I just found these clips of a show I used to watch at 4am whilst highly intoxicated and f**k were they trippy as hell! Does anyone else remember this show!?







 Agua-mooooose!!


----------



## KoenDercksen (Aug 10, 2010)

Lolled! 

Looks fun to watch whilst high lol


----------



## vampiregenocide (Aug 10, 2010)

Wtf


----------



## Mattayus (Aug 11, 2010)

Oh man I remember this! I thought it was shit!  The Agua-Moose thing was the only thing me and my mates found funny!


----------



## Lord_Elixer (Aug 11, 2010)

I have lived in this house all of my life.
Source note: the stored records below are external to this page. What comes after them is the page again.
-- ==== Sys2Proof/Machine/Power.lean ====
section
/-! DEFINITION. The supply and the discrete lines: power-on, power loss, PFW_N, CRST_N (R120, R134, R143). -/

namespace Sys2Proof.Machine

/-- A handling of the part: without supply nothing is handled (log 1). -/
def handle (s : State) (f : State → State) : Host.Outcome State Fault Refusal :=
  .next (if s.powered then f s else s)

/-- Power-on: start values, then the first control-area read. A supply line found low counts as a falling edge taken
before that read (R120, R134, R142). -/
def powerUp (s : State) (pins : Pins) : State :=
  let s := State.startValues pins s.mem Session.idle s.free s.pending
  if supplyGood s then startOp s (startReadOp s) else settle (takeShutdownCause s)

/-- POWER_ON (R120). -/
def execPowerOn (pfwN crstN mselN arrayReady : Bool) (s : State) : Host.Outcome State Fault Refusal :=
  .next (powerUp s { pfwN := pfwN, crstN := crstN, mselN := mselN, arrayReady := arrayReady })

/-- POWER_LOSS: the part stops; a write step in progress has not completed and leaves nothing (R143, log 6). -/
def execPowerLoss (s : State) : Host.Outcome State Fault Refusal :=
  .next (s.setPowered false)

/-- The level of one supply line. -/
def lineLevel (s : State) (line : SupplyLine) : Bool :=
  match line with
  | .pfwN => s.pins.pfwN
  | .crstN => s.pins.crstN

/-- One supply line takes a level. -/
def setLine (s : State) (line : SupplyLine) (level : Bool) : State :=
  match line with
  | .pfwN => s.setPins { s.pins with pfwN := level }
  | .crstN => s.setPins { s.pins with crstN := level }

/-- A falling edge of a supply line is a cause of shutdown (R134, R118); a line already low has none (log 17). -/
def lineFall (s : State) (line : SupplyLine) : State :=
  if lineLevel s line then settle (takeShutdownCause (setLine s line false)) else s

/-- A rise of a supply line: the level is kept, and in ENDED the part enters STARTING when both lines are high (R143);
a line already high has none (log 17). -/
def lineRise (s : State) (line : SupplyLine) : State :=
  if lineLevel s line then s
  else
    let s := setLine s line true
    if s.control.mode = .ended ∧ supplyGood s = true then enterStarting s else s

/-- PFW_N_FALL (R134). -/
def execPfwNFall (s : State) : Host.Outcome State Fault Refusal :=
  handle s (fun s => lineFall s .pfwN)

/-- CRST_N_FALL (R134). -/
def execCrstNFall (s : State) : Host.Outcome State Fault Refusal :=
  handle s (fun s => lineFall s .crstN)

/-- LEAVE_ENDED: a rise in ENDED is judged (R143). -/
def execLeaveEnded (line : SupplyLine) (s : State) : Host.Outcome State Fault Refusal :=
  handle s (fun s => lineRise s line)

/-- PFW_N_RISE (R143). -/
def execPfwNRise (s : State) : Host.Outcome State Fault Refusal :=
  handle s (fun s => lineRise s .pfwN)

/-- CRST_N_RISE (R143). -/
def execCrstNRise (s : State) : Host.Outcome State Fault Refusal :=
  handle s (fun s => lineRise s .crstN)

/-- STAMP_COUNTER_WRAP: from 0xFFFFFFFF the stamp counter wraps to 0 (R159, log 8). -/
def execStampCounterWrap (s : State) : Host.Outcome State Fault Refusal :=
  handle s (fun s => s.setRecorder { s.recorder with stamp := 0 })

end Sys2Proof.Machine
end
Everything here has a memory for me. Every object has one story to tell - this you see.
This reminds me of the agua-moose.
Yes. I remember the Agua-moose. 
Aguaaaa-moooose
Moooose..... Aguaa...
When we heard that, we would stop whatever we were doing and run, carrying pots and pans to fill with fresh water from the Agua-moose.

Hahaha agua-moose was awesome. I really want this show to be re-aired!


----------



## Peekaboo_eeeeek (Aug 20, 2010)

*....what...the....hell... 

...and wtf is up with that otter costume?!? *


----------